TIRANDO A VENDA DOS OLHOS


Conta-se que os índios Cherokees americanos têm um interessante rito de passagem. Ao final da tarde, o pai leva o filho adolescente para a floresta, venda-lhe os olhos e deixa-o sozinho. O filho se senta sozinho no topo de uma montanha toda a noite, não podendo remover a venda, até que os raios do sol brilhem no dia seguinte.

Ele não pode pedir socorro, nem deve esperar que alguém o ajude. Se ele conseguir passar a noite toda ali, sozinho, será considerado um homem. Há uma proibição expressa: ele não pode, em hipótese alguma, contar a experiência aos outros meninos da tribo. A razão é que cada um deve tornar-se homem do seu próprio modo, enfrentando bravamente o medo do desconhecido.

O menino está naturalmente amedrontado. Ele pode ouvir toda espécie de barulho. Os animais selvagens podem, naturalmente, estar ao redor dele. Talvez alguns humanos possam feri-lo. Os insetos e cobras podem vir picá-lo. Ele pode estar com frio, fome e sede. O vento sopra a relva e a terra sacode os galhos, mas ele se senta estoicamente, nunca removendo a venda. 

Segundo os Cherokees, este é o único modo do jovem se tornar um homem de verdade. Finalmente, após a horrível noite de solidão, o sol aparece e a venda lhe é removida. Então, ao abrir os olhos, ele descobre seu próprio pai sentado na montanha perto dele. Ele estava a noite inteira protegendo seu filho do perigo, embora este não tivesse consciência disso.

Que lição podemos apreender dessa simples lenda? Fiquei a pensar nas vezes em que nos sentimos sozinhos, como se Deus não se importasse, como se o fardo que carregamos fosse só nosso, e de mais ninguém, como se a solidão fosse a única certeza. Quem nunca passou por um momento assim?

Ao lermos a história de grandes homens de Deus, a maioria já carregou o peso de se sentir abandonado, exatamente nas horas em que mais precisava de apoio e incentivo. Abraão, Moisés, Jó, Daniel, Elias, Jesus, e muitos outros, já se sentiram “desamparados”. Mas todos eles, ao terem a venda tirada dos olhos, viram o quanto Deus estava perto, embora por um tempo não o tivessem notado.

Jeremias mostra todo o sentimento de abandono em que se encontra. Ele sentia-se só, um verme ambulante, motivo de escárnio do povo, como se Deus estivesse muito distante. Mas, então, ele se lembra de como o Senhor costuma tratá-lo, e afirma: “Quero trazer à memória o que me pode dar esperança. 

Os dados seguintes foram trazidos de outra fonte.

-- ==== Sys2Proof/Machine/KvGraph.lean ====
section
/-! DEFINITION. KvGraph.lean: the operators of a graph on KV tables: `attn`, `kvappend`, `kvtrunc`, `kvpromote` (12_kernels_bytecode.md R281, R285; 18_kv_tables_and_attention.md R362-R367, R374, R378). -/

namespace Sys2Proof.Machine

/-- A KV-table handle. -/
def Machine.kvHandle (m : Machine) (q : Nat) (w : Walk) (num : Nat) (write : Bool) : PRes Tensor := do
  let t ← m.tensor q w num
  pcheck (hKind t.desc == 1 && !(write && hRo t.desc)) handleFault
  .ok t

/-- The address of a root entry, and the entry. -/
def rootAddr (t : Tensor) (lg : Nat) : Nat := t.base + 32 * lg
def Machine.kvRoot (m : Machine) (q : Nat) (t : Tensor) (lg : Nat) : PRes Nat := m.parserNat q (rootAddr t lg) 32

/-- The root entry of a named group, which is in use and well formed: the cause is SHAPE_FAULT where it is not in use (R378), ATTN_RANGE for `attn` (R370). -/
def Machine.kvGroup (m : Machine) (q : Nat) (t : Tensor) (lg : Nat) (absent : Nat := shapeFault) : PRes Nat := do
  let r ← m.kvRoot q t lg
  pcheck (rootV r) absent
  pcheck (rootOk m r) 0x2F
  .ok r

def Machine.leafAt (m : Machine) (q r b : Nat) : PRes Nat := m.parserNat q (rootLeaf r + 8 * b) 8
def Machine.setLeaf (m : Machine) (q r b x : Nat) : PRes Machine := (m.parserWrite q (rootLeaf r + 8 * b) (leBytes 8 x) 2).map (·.1)
def Machine.setRoot (m : Machine) (q : Nat) (t : Tensor) (lg r : Nat) : PRes Machine := (m.parserWrite q (rootAddr t lg) (leBytes 32 r) 2).map (·.1)

/-- A position register (R285): the value must not be negative. -/
def posReg (w : Walk) (i : Nat) : PRes Nat := do
  let v := (w.reg i).toInt
  pcheck (0 ≤ v) shapeFault
  .ok v.toNat

/-- A fold over machine states that may have to wait, with what was done kept. -/
def stepsOn {α : Type} (f : Machine → α → PRes (Machine × Bool)) : Machine → List α → PRes (Machine × Bool)
  | m, [] => .ok (m, true)
  | m, x :: xs =>
    match f m x with
    | .error k => .error k
    | .ok (m, false) => .ok (m, false)
    | .ok (m, true) => stepsOn f m xs

/-- The blocks of positions `pos` to `pos + len` − 1. -/
def kvRange (r pos len : Nat) : List Nat := if len = 0 then [] else (List.range ((pos + len - 1) / rootB r + 1)).drop (pos / rootB r)

/-- The key of a row of a block's frame (R364). -/
def rowKey (m : Machine) (r e layer head : Nat) (vals : Bool) (row : Nat) : Nat :=
  ownerSpace m (leafOwner e) + oeFrame (ownerEntry m (leafOwner e) (leafGbn e)) + partOff r layer head vals + row * rootRb r

/-- A mapped block moved into HBM4E (tier 0), or below, for the operator of a queue (R366, R374, R377): the machine, and whether it lies there now; or the cause. -/
def Machine.moveBlock (m : Machine) (q r tier b : Nat) : PRes (Machine × Bool) := do
  let e ← m.leafAt q r b
  pcheck (leafMapped e) 0x2D
  let p ← m.parserSite q (rootLeaf r + 8 * b) .load
  match m.kvNeed (384 + q, 0) (leafOwner e) (leafGbn e) tier (some p.key) with
  | (m, .wait) => .ok (m, false)
  | (_, .bad why) => .error (if why = 2 then 0x31 else 0x2E)
  | (m, .ready) => .ok (m, true)

/-- A mapped block whose data an operator needs. -/
def Machine.blockReady (m : Machine) (q r b : Nat) : PRes (Machine × Bool) := m.moveBlock q r 0 b

/-! ### `attn` -/

/-- The elements of a query or output tensor have dimensions (D, H, L, NQ). -/
def headAt (r layer head row i : Nat) : Nat := i + rootD r * (head + rootH r * (layer + rootL r * row))

/-- A row of a block's keys, or of its values. -/
def Machine.kvRow (m : Machine) (r e layer head : Nat) (vals : Bool) (row : Nat) : List Nat :=
  let w := codeWidth {} (rootFmt r) / 8
  (List.range (rootD r)).map fun i => m.nat (rowKey m r e layer head vals row + i * w) w

/-- The partials of a head's query row, block by block, merged in ascending order (R371, R372). -/
def Machine.attnRow (m : Machine) (r scale : Nat) (leaves : List Nat) (layer head : Nat) (last : Int) (q : List RVal) : List Nat × Nat :=
  let f := (fpOfCode (rootFmt r)).getD .d
  leaves.zipIdx.foldl (fun (a : List Nat × Nat) p =>
    let vis := (List.range (rootB r)).filter fun t => let x := p.2 * rootB r + t; x < rootTlen r && (x : Int) ≤ last
    let toks := vis.map fun t => ((m.kvRow r p.1 layer head false t).map (rowElem f), (m.kvRow r p.1 layer head true t).map (rowElem f))
    let s := stoveRow (rootD r) scale q toks
    let g := mergeRow a.1 s.1
    (g.1, a.2 ||| s.2 ||| g.2)) (emptyRow (rootD r), 0)

def execLbAttn (o : LbOp) (s : State) : Out State :=
  lbRun (fun m q w => do
    onlyFields o (true, true, true, false) 0 (0x3F + 0xFFFFFFFF * 2 ^ 32)
    let d ← m.target q w o.d.toNat
    let a ← m.plain q w o.a.toNat
    let t ← m.kvHandle q w o.b.toNat false
    accepts 5 [d, a]
    shareOk false d [a, t]
    pcheck (a.ext.length == 4 && d.ext == a.ext) shapeFault
    fuseGroup [d, a]
    match m.builtinOf q o with
    | some image => .ok (.expand m (m.expansion q w o image 0))
    | none =>
    if !m.opReady [a.root, t.root] [d.root] then .ok (.again m)
    else do
      let lg := o.imm.toNat % 64
      let r ← m.kvGroup q t lg 0x2F
      let nq := a.ext.getD 3 1
      pcheck (lg != 63) 0x2F
      pcheck (a.ext == [rootD r, rootH r, rootL r, nq]) shapeFault
      let nb := ceilDiv (rootTlen r) (rootB r)
      pcheck (nb ≤ rootNlb r && nq ≤ 32) 0x2F
      let st ← stepsOn (fun m b => m.blockReady q r b) m (List.range nb)
      if !st.2 then .ok (.again st.1)
      else do
        let m := st.1
        let leaves ← (List.range nb).mapM (m.leafAt q r)
        let qs ← m.readVals q a
        let scale := match Fp.s.unpack (bits o.imm.toNat 32 32) with
          | .nan .. => nanConvert .s .d (bits o.imm.toNat 32 32)
          | v => (Fp.d.ofVal {} false v).1
        let cells := (List.range nq).flatMap fun i => (List.range (rootL r)).flatMap fun l => (List.range (rootH r)).map fun h => (i, l, h)
        let out := cells.map fun (p : Nat × Nat × Nat) =>
          let row := m.attnRow r scale leaves p.2.1 p.2.2 ((rootTlen r : Int) - nq + p.1)
            ((List.range (rootD r)).map fun j => qs.getD (headAt r p.2.1 p.2.2 p.1 j) (.zero false, 0))
          let sum := row.1.getD 1 0
          (List.range (rootD r)).map fun j =>
            let x := row.1.getD (2 + j) 0
            joinFlags (if sum = 0 then ((.zero false, 0), 0) else liftNan [realOf64 x, realOf64 sum] (divReal (Fp.d.unpack x) (Fp.d.unpack sum))) row.2
        let res ← m.writeVals q {} d out.flatten
        .ok (.done res.1 { w.step with flg := w.flg ||| res.2 })) s

/-! ### `kvappend` -/

/-- A block that is not mapped gets a block number, a frame and its two entries (R378). -/
def Machine.mapBlock (m : Machine) (q r b : Nat) : PRes (Machine × Bool) := do
  let e ← m.leafAt q r b
  if bit e 63 then .ok (m, true)
  else
    match m.kvPop (selfPkg m) 3 with
    | none => .ok (m, false)
    | some (m1, gbn) =>
      match m1.kvPop (selfPkg m) 0 with
      | none => .ok (m, false)
      | some (m2, frame) => do
        let m3 ← (m2.setNat (ownerKey m2 (selfPkg m2) gbn) 32 (2 ^ 63 + frame / 4096 * 4096)).setLeaf q r b (2 ^ 63 + selfPkg m2 * 2 ^ 52 + gbn % 2 ^ 40)
        .ok (m3, true)

/-- The rows of the appended tiles written into the frames. -/
def Machine.appendRows (m : Machine) (q r pos n : Nat) (ks vs : List Nat) : PRes Machine :=
  let w := codeWidth {} (rootFmt r) / 8
  (List.range n).foldlM (fun m i => do
    let e ← m.leafAt q r ((pos + i) / rootB r)
    let m := m.kvOpen (leafOwner e) (leafGbn e)
    let heads := (List.range (rootL r)).flatMap fun l => (List.range (rootH r)).map fun h => (l, h)
    Except.ok (heads.foldl (fun (m : Machine) (p : Nat × Nat) =>
      [(false, ks), (true, vs)].foldl (fun (m : Machine) (t : Bool × List Nat) =>
        m.setBytes (rowKey m r e p.1 p.2 t.1 ((pos + i) % rootB r)) ((List.range (rootD r)).flatMap fun j => leBytes w (t.2.getD (headAt r p.1 p.2 i j) 0))) m) m)) m

/-- The codes that go into the frames, with flags: those of the handle, or of a block-scaled one its values rounded into its format (R377; 02 R47). -/
def Machine.rowCodes (m : Machine) (q : Nat) (t : Tensor) : PRes (List FRes) := do
  if t.scaled then
    let vs ← m.readVals q t
    .ok (vs.map (elemOf {} t.nf t.cb t.fmt none))
  else
    let xs ← m.readCodes q t
    .ok (xs.map (·, 0))

def execLbKvappend (o : LbOp) (s : State) : Out State :=
  lbRun (fun m q w => do
    onlyFields o (true, true, true, false) 0 0x3F3F
    let t ← m.kvHandle q w o.d.toNat true
    let a ← m.plain q w o.a.toNat
    let b ← m.plain q w o.b.toNat
    shareOk false t [a, b]
    let pos ← posReg w (bits o.imm.toNat 8 6)
    fuseGroup [a, b]
    if !m.opReady [a.root, b.root] [t.root] then .ok (.again m)
    else do
      let lg := o.imm.toNat % 64
      let r ← m.kvGroup q t lg
      pcheck (lg != 63) 0x2F
      let n := a.ext.getD 3 1
      pcheck (a.ext == [rootD r, rootH r, rootL r, n] && b.ext == a.ext && a.fmt == rootFmt r && b.fmt == rootFmt r) shapeFault
      pcheck (pos ≤ rootTlen r) shapeFault
      let bs := kvRange r pos n
      pcheck (bs.all (· < rootNlb r)) 0x2F
      let m1 ← stepsOn (fun m b => m.mapBlock q r b) m bs
      if !m1.2 then .ok (.again m1.1)
      else match m1.1.builtinOf q o with
      | some image => .ok (.expand m1.1 { m1.1.expansion q w o image 0 with tlen := some (rootAddr t lg, pos + n) })
      | none => do
        let m2 ← stepsOn (fun m b => m.blockReady q r b) m1.1 bs
        if !m2.2 then .ok (.again m2.1)
        else do
          let ks ← m2.1.rowCodes q a
          let vs ← m2.1.rowCodes q b
          let m3 ← m2.1.appendRows q r pos n (ks.map (·.1)) (vs.map (·.1))
          let m4 ← m3.setRoot q t lg (setBits r 128 24 (max (rootTlen r) (pos + n)))
          .ok (.done m4 { w.step with flg := w.flg ||| orFlags (ks ++ vs) })) s

/-! ### `kvtrunc` -/

/-- The owner's entry, frames and block number go back (R366, R378); another owner is sent the free, over a link (19 R387). -/
def Machine.freeBlock (m : Machine) (e : Nat) : PRes (Machine × Bool) :=
  let pkg := leafOwner e
  let gbn := leafGbn e
  if pkg ≠ selfPkg m ∧ routes m pkg = [] then .ok (m, false)
  else match m.kvFree pkg gbn with
    | none => .ok (m, false)
    | some m => .ok (if pkg = selfPkg m then m else { m with out := m.out ++ [OutMsg.freeBlock pkg gbn] }, true)

/-- Positions from `len` onward are discarded in one group. -/
def Machine.truncGroup (m : Machine) (q : Nat) (t : Tensor) (len lg : Nat) : PRes (Machine × Bool) := do
  let r ← m.kvRoot q t lg
  let m1 ← m.setRoot q t lg (setBits r 128 24 (min (rootTlen r) len))
  stepsOn (fun m b => do
    let e ← m.leafAt q r b
    if !bit e 63 then .ok (m, true)
    else do
      let f ← m.freeBlock e
      if !f.2 then .ok (f.1, false)
      else do
        let m ← f.1.setLeaf q r b (setBits e 63 1 0)
        .ok (m, true)) m1 ((List.range (rootNlb r)).drop (ceilDiv len (rootB r)))

def execLbKvtrunc (o : LbOp) (s : State) : Out State :=
  lbRun (fun m q w => do
    onlyFields o (true, false, false, false) 0 0x3F3F
    let t ← m.kvHandle q w o.d.toNat true
    let len ← posReg w (bits o.imm.toNat 8 6)
    if !m.opReady [] [t.root] then .ok (.again m)
    else do
      let lg := o.imm.toNat % 64
      let groups ← if lg = 63 then do
          let rs ← (List.range 63).mapM fun g => (m.kvRoot q t g).map fun r => (g, r)
          Except.ok ((rs.filter fun p => rootV p.2).map (·.1))
        else do
          let _ ← m.kvGroup q t lg
          Except.ok [lg]
      let r ← stepsOn (fun m g => m.truncGroup q t len g) m groups
      if r.2 then .ok (.done r.1 w.step) else .ok (.again r.1)) s

/-! ### `kvpromote` -/


def execLbKvpromote (o : LbOp) (s : State) : Out State :=
  lbRun (fun m q w => do
    onlyFields o (true, false, false, false) 0 0x33F3F3F
    let t ← m.kvHandle q w o.d.toNat true
    let tier := bits o.imm.toNat 24 2
    pcheck (tier != 1) shapeFault
    let pos ← posReg w (bits o.imm.toNat 8 6)
    let len ← posReg w (bits o.imm.toNat 16 6)
    if !m.opReady [] [t.root] then .ok (.again m)
    else do
      let lg := o.imm.toNat % 64
      let r ← m.kvGroup q t lg
      pcheck (lg != 63) 0x2F
      let bs := kvRange r pos len
      pcheck (bs.all (· < rootNlb r)) 0x2F
      match m.builtinOf q o with
      | some image => .ok (.expand m (m.expansion q w o image 0))
      | none => do
        let st ← stepsOn (fun m b => m.moveBlock q r tier b) m bs
        if st.2 then .ok (.done st.1 w.step) else .ok (.again st.1)) s

end Sys2Proof.Machine
end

As misericórdias do Senhor são a causa de não sermos consumidos, porque as suas misericórdias não têm fim; renovam-se cada manhã. Grande é a tua fidelidade. A minha porção é o Senhor, diz a minha alma; portanto, esperarei nele” (Lm 3.20-24). Mas quem poderia dizer que Jesus, o Filho de Deus, poderia se sentir desamparado? Ora, Ele passou por isso também.

Jesus havia sofrido terríveis dores na alma em sua oração no Jardim do Getsêmane. Agora, pregado na cruz, ao lado de dois ladrões, enfrentando o escárnio das pessoas, recebendo sobre si mesmo os pecados (os nossos pecados), as dores e enfermidades da humanidade, sentiu como se Deus o tivesse abandonado.

Em meio à escuridão das trevas, Jesus brada em completa agonia: “Deus meu, Deus meu, por que me desamparaste?” 
Depois, confiante, Jesus clamou em alta voz: “Pai, nas tuas mãos entrego o meu espírito!”

Como poderia Deus tê-lo abandonado, se Jesus se sente confiante em entregar-lhe o espírito? Era a venda nos olhos, pois ali estava Jesus, o Homem de dores e que sabe o que é padecer, expressando a Sua humanidade.

A lição que apreendemos é que, de igual modo, nunca estamos sozinhos! Mesmo quando as trevas nos impedem de perceber a presença de Deus, isso não significa que Ele não esteja conosco, logo ali, sentado ao nosso lado.

Deixe Deus tirar a venda dos seus olhos, e verá que Ele jamais deixou de estar ao seu lado e jamais abandonará você.